**Saved entries**:
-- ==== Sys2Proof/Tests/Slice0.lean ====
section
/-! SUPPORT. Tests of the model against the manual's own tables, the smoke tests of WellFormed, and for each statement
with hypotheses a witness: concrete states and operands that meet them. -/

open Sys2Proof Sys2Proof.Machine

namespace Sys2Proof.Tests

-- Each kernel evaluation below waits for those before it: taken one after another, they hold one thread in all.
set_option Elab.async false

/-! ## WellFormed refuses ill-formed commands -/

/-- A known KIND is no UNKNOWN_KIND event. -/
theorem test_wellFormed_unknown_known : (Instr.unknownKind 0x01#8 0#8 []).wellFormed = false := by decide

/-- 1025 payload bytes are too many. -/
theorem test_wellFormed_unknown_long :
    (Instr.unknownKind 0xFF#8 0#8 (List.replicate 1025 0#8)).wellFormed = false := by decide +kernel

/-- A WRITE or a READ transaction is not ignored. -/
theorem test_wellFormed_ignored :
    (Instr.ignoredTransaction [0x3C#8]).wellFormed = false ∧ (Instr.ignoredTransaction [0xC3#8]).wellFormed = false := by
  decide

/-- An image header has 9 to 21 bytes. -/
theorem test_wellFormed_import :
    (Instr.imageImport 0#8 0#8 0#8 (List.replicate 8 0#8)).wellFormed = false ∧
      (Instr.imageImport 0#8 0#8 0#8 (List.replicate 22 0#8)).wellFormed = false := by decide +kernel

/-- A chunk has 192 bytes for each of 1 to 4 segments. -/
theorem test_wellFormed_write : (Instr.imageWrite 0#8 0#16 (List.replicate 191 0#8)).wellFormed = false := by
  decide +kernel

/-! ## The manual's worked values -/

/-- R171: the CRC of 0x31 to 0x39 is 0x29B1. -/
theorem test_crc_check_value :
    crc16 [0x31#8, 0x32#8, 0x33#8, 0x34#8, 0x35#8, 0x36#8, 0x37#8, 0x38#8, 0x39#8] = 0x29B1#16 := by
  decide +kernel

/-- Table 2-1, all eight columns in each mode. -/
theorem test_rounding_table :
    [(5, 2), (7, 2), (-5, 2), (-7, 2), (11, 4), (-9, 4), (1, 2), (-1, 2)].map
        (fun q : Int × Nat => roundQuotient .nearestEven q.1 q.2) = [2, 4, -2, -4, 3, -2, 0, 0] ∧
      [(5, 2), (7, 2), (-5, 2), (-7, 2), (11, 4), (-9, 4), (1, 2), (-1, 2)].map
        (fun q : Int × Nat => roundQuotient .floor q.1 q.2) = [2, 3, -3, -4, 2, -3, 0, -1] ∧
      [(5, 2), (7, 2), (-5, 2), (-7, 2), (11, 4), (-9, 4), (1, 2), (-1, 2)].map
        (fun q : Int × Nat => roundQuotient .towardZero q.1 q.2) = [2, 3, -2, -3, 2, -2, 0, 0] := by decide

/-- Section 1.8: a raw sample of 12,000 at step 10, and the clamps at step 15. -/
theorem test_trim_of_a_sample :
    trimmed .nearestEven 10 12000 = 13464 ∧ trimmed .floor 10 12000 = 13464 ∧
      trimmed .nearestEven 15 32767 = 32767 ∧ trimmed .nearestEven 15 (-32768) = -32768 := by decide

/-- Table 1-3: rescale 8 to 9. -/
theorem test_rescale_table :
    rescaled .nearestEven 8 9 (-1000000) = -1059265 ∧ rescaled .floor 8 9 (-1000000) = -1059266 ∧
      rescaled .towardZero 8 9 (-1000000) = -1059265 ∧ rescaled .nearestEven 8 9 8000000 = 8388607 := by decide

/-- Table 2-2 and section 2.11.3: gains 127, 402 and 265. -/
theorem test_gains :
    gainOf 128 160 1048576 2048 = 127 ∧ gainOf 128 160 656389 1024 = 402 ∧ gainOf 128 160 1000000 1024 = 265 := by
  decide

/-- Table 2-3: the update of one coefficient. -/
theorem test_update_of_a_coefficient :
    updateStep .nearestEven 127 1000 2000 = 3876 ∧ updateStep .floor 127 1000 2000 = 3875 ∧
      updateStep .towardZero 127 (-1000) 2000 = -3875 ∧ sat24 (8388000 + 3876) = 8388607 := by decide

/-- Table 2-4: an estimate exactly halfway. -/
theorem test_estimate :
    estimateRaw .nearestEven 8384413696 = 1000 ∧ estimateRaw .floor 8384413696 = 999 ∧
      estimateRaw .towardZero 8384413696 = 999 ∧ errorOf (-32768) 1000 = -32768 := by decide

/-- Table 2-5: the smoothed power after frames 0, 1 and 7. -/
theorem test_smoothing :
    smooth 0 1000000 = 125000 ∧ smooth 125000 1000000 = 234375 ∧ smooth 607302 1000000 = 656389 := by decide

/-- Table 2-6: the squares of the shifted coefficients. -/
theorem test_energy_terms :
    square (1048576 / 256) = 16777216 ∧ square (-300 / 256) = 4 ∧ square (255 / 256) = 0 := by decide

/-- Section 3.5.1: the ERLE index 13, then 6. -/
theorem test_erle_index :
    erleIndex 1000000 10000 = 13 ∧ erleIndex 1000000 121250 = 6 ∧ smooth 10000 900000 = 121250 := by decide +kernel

...

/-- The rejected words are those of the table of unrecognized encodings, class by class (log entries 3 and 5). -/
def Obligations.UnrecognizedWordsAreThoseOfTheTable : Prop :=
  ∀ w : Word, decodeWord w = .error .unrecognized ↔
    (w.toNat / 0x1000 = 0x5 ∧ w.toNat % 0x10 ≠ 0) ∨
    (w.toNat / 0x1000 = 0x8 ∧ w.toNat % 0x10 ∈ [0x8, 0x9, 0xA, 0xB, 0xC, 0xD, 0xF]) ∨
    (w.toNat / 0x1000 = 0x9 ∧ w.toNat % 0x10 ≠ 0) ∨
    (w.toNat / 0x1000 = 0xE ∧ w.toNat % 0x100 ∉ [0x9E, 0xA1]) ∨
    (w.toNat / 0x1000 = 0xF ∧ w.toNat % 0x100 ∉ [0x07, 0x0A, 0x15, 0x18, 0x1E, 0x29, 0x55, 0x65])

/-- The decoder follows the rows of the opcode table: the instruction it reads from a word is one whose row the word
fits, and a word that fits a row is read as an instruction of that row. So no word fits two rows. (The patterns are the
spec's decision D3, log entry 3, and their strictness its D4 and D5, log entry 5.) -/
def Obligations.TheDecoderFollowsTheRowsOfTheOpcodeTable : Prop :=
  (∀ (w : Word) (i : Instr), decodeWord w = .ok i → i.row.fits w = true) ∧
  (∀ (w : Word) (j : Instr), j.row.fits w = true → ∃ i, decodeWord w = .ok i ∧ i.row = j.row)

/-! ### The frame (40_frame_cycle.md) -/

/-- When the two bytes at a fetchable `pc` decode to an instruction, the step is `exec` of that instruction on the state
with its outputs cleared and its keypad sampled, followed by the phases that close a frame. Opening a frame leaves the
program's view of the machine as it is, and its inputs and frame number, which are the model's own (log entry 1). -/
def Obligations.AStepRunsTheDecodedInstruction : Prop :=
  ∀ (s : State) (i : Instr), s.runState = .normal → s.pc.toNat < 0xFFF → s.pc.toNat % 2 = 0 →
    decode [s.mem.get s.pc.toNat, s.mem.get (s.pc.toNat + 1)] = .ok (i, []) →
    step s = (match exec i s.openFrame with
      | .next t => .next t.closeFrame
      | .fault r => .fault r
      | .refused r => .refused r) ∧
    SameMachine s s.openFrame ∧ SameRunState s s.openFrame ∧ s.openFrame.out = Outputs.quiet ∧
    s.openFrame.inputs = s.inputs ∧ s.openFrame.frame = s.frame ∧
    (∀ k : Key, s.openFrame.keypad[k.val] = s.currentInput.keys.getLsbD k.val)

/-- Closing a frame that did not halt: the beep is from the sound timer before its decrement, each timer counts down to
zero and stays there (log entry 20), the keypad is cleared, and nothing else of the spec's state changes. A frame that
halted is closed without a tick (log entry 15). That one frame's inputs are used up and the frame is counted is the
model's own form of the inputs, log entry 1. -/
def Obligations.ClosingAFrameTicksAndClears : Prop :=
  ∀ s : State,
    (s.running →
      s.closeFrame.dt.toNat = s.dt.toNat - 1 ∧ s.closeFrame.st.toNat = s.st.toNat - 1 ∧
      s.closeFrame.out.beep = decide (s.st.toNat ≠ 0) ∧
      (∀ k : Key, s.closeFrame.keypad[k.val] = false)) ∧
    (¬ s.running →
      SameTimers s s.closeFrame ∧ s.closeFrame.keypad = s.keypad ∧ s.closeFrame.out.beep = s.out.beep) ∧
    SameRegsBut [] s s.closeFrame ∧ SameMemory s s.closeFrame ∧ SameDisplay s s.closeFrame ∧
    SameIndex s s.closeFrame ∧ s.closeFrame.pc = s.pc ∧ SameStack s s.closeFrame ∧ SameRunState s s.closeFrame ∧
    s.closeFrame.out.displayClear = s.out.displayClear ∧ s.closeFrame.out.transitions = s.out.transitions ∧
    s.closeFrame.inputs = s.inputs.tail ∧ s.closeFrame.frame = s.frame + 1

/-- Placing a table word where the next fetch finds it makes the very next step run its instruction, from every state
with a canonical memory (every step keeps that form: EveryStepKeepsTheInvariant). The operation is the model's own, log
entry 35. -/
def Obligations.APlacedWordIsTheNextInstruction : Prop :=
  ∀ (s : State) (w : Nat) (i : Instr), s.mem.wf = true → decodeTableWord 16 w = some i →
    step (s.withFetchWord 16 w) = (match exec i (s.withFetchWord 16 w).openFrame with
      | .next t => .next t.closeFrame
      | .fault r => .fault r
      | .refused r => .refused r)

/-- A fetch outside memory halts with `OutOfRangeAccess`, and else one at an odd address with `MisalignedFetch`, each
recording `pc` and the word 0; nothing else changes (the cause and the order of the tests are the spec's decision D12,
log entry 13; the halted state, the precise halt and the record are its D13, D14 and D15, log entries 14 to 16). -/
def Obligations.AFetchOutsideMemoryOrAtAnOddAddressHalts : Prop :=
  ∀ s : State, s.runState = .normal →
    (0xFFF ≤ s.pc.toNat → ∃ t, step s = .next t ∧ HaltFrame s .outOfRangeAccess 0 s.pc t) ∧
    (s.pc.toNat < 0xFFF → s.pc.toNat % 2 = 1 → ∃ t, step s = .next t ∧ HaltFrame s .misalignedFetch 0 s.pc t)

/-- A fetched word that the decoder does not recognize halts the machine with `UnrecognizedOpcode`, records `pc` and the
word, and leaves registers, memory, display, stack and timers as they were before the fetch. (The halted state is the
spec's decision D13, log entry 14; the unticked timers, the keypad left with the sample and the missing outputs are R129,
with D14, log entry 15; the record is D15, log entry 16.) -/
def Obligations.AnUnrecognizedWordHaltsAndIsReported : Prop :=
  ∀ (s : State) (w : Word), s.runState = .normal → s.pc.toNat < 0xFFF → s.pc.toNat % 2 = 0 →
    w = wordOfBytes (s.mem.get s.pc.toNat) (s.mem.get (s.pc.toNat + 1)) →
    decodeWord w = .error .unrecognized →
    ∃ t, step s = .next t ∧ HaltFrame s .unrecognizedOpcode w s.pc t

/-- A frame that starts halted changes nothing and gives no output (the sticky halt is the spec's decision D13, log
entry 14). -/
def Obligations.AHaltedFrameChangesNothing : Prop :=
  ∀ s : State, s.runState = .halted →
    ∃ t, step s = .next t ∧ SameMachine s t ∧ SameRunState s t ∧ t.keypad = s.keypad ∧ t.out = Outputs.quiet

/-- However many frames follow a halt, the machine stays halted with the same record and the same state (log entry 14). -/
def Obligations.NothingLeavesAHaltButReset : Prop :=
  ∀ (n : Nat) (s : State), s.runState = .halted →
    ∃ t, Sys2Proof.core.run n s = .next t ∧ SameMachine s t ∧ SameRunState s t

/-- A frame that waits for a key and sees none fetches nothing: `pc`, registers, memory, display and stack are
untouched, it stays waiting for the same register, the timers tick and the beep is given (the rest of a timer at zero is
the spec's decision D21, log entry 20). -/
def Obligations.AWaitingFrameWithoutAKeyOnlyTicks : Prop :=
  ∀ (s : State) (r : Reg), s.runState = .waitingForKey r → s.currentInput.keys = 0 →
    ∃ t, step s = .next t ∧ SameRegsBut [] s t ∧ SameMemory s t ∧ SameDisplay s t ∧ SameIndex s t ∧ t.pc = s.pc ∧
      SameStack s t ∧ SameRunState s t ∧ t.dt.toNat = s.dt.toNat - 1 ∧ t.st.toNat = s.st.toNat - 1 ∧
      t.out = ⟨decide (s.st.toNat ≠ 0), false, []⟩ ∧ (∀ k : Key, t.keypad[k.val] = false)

**WORK ITEM**:
Look through the entries above, find each line containing "registers", and copy it.

**FINISHED EXERCISE**:
word, and leaves registers, memory, display, stack and timers as they were before the fetch. (The halted state is the
/-- A frame that waits for a key and sees none fetches nothing: `pc`, registers, memory, display and stack are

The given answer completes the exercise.